**THE TASK**: In the listing below, a line holding "vfWiden f6 fp32 fp64 mode (h.vel" and a line holding "vfLane f6 f mode (h.vel" mark the range. Retype both exactly, with all lines between them.

**LISTED RECORDS**:

/-- The words of OPMVV and OPMVX. -/
def vMultWord (c : VCfg) (num : Nat) (h0 : Hart) (w : Word) : Option VWord :=
  let f6 := bitsOf w 31 26
  let vector := rvF3 w == 2
  let masked := !w.getLsbD 25
  let vxrm := (h0.csr csrVxrm).toNat
  let d := vdGroup c w
  let a := vs2Group c w
  let b := vSecond w c.lmul c.sew true
  if f6 < 8 then (if vector then some (reduceWord c num w masked c.sew id fun acc v => (reduceLane f6 c.sew acc v, 0)) else none)
  else if 0x18 ≤ f6 ∧ f6 ≤ 0x1F then
    (if vector && !masked then
      some { dst := some (maskGroup (rvRd w)), srcs := [maskGroup (rvRs1 w), maskGroup (rvRs2 w)]
             run := fun h => (h.overLanes c num false (maskGroup (rvRd w)) fun h i =>
               some (bitNat (maskLane f6 (h.vbit (rvRs2 w) i) (h.vbit (rvRs1 w) i)), 0)).1 }
      else none)
  else if f6 = 0x0E ∨ f6 = 0x0F then
    (if vector then none
      else some (permuteWord c num w masked (f6 == 0x0E) b fun h i =>
        if f6 = 0x0E then some (if i = 0 then b.value h i else h.vel a.reg c.sew (i - 1), 0)
        else some (if i + 1 = c.vl then b.value h i else gathered h c w (i + 1), 0)))
  else if 0x30 ≤ f6 then
    (if 32 < c.sew ∨ (f6 = 0x3E ∧ vector = true) ∨ (widenLane f6 c.sew 0 0 0).isNone then none
      else
        let wideA := decide (0x34 ≤ f6) && decide (f6 ≤ 0x37)
        some (laneWord c num masked d.wide (if wideA then [a.wide] else if 0x3C ≤ f6 then [a, d.wide] else [a]) b fun h i =>
          (widenLane f6 c.sew (h.vel a.reg (if wideA then 2 * c.sew else c.sew) i) (b.value h i) (h.vel d.reg (2 * c.sew) i)).map fun v => (v, 0)))
  else if (multLane f6 c.sew 0 0 0 0).isSome then
    some (laneWord c num masked d (if 0x29 ≤ f6 then [a, d] else [a]) b fun h i =>
      multLane f6 c.sew vxrm (h.vel a.reg c.sew i) (b.value h i) (h.vel d.reg c.sew i))
  else vUnaryWord c num w

/-- The words of OPFVV and OPFVF, under a rounding mode. -/
def vFpWord (c : VCfg) (num : Nat) (w : Word) (mode : Nat) : Option VWord :=
  let f6 := bitsOf w 31 26
  let vector := rvF3 w == 1
  let masked := !w.getLsbD 25
  let d := vdGroup c w
  let a := vs2Group c w
  let b := vSecond w c.lmul c.sew true
  let nothing : VSecond := { value := fun _ _ => 0 }
  let floating (x : VWord) : Option VWord := some { x with fp := true }
  if f6 = 0x12 then
    (if !vector then none
      else
        match vfConvert (rvRs1 w) c.sew mode with
        | none => none
        | some v =>
          let group (r bits : Nat) : VGroup := { reg := r, emul := c.lmul * bits / c.sew, eew := bits }
          floating (laneWord c num masked (group (rvRd w) v.dstBits) [group (rvRs2 w) v.srcBits] nothing fun h i => some (v.fn (h.vel (rvRs2 w) v.srcBits i))))
  else
    match vfFormat c.sew with
    | none => none
    | some f =>
      if f6 = 0x13 then
        (if vector && (vfUnary (rvRs1 w) f mode 0).isSome then
          floating (laneWord c num masked d [a] nothing fun h i => vfUnary (rvRs1 w) f mode (h.vel a.reg c.sew i)) else none)
      else if f6 = 0x10 then
        (if masked then none
          else if vector then
            (if rvRs1 w = 0 then
              floating { srcs := [scalarGroup (rvRs2 w) c.sew], dstF := some (rvRd w)
                         run := fun h => h.setFreg (rvRd w) (boxed f (h.vel (rvRs2 w) c.sew 0)) }
              else none)
          else if rvRs2 w = 0 then
            floating { dst := some (scalarGroup (rvRd w) c.sew), single := true, srcF := [rvRs1 w]
                       run := fun h => h.writeScalar c num (rvRd w) c.sew (h.fval f (rvRs1 w)) }
          else none)
      else if [1, 3, 5, 7].contains f6 then
        (if vector then floating (reduceWord c num w masked c.sew id (vfReduce f6 f mode)) else none)
      else if f6 = 0x31 ∨ f6 = 0x33 then
        (if vector && c.sew == 32 then
          floating (reduceWord c num w masked 64 id fun acc v => rvAdd fp64 mode (fp64.decode acc) (fp32.decode v)) else none)
      else if f6 = 0x0E ∨ f6 = 0x0F then
        (if vector then none
          else floating (permuteWord c num w masked (f6 == 0x0E) b fun h i =>
            if f6 = 0x0E then some (if i = 0 then b.value h i else h.vel a.reg c.sew (i - 1), 0)
            else some (if i + 1 = c.vl then b.value h i else gathered h c w (i + 1), 0)))
      else if f6 = 0x17 then
        (if vector then none
          else if masked then
            (if rvRd w = 0 then none
              else floating { (laneWord c num false d [a] b fun h i => some (if h.vbit 0 i then b.value h i else h.vel a.reg c.sew i, 0)) with
                srcs := [a, maskGroup 0] })
          else if rvRs2 w = 0 then floating (laneWord c num false d [] b fun h i => some (b.value h i, 0)) else none)
      else if 0x18 ≤ f6 ∧ f6 ≤ 0x1F then
        (if (vector = true ∧ 0x1D ≤ f6) ∨ (vfCompare f6 f 0 0).isNone then none
          else floating (laneWord c num masked (maskGroup (rvRd w)) [a] b fun h i =>
            (vfCompare f6 f (h.vel a.reg c.sew i) (b.value h i)).map fun x => (bitNat x.1, x.2)))
      else if 0x30 ≤ f6 then
        (if c.sew ≠ 32 ∨ (vfWiden f6 fp32 fp64 mode 0 0 0).isNone then none
          else
            let wideA := f6 == 0x34 || f6 == 0x36
            floating (laneWord c num masked d.wide (if wideA then [a.wide] else if 0x3C ≤ f6 then [a, d.wide] else [a]) b fun h i =>
              vfWiden f6 fp32 fp64 mode (h.vel a.reg (if wideA then 64 else 32) i) (b.value h i) (h.vel d.reg 64 i)))
      else if (vfLane f6 f mode 0 0 0).isNone || (vector && vfScalarOnly f6) then none
      else floating (laneWord c num masked d (if 0x28 ≤ f6 then [a, d] else [a]) b fun h i =>
        vfLane f6 f mode (h.vel a.reg c.sew i) (b.value h i) (h.vel d.reg c.sew i))

/-- A VECTOR WORD of opcode 0x57 other than one that sets the configuration, none where it is reserved. -/
def vWord (h : Hart) (num : Nat) (w : Word) : Option VWord :=
  let c := h.vcfg
  let found := match rvF3 w with
    | 0 | 3 | 4 => vIntWord c num h w
    | 2 | 6 => vMultWord c num h w
    | 1 | 5 => (h.roundingMode 7).bind fun mode => vFpWord c num w mode
    | _ => none
  if h.vill then none else found.filter fun x => x.ok c

end Sys2Proof.Machine
end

**WRITTEN ANSWER**:
              vfWiden f6 fp32 fp64 mode (h.vel a.reg (if wideA then 64 else 32) i) (b.value h i) (h.vel d.reg 64 i)))
      else if (vfLane f6 f mode 0 0 0).isNone || (vector && vfScalarOnly f6) then none
      else floating (laneWord c num masked d (if 0x28 ≤ f6 then [a, d] else [a]) b fun h i =>
        vfLane f6 f mode (h.vel a.reg c.sew i) (b.value h i) (h.vel d.reg c.sew i))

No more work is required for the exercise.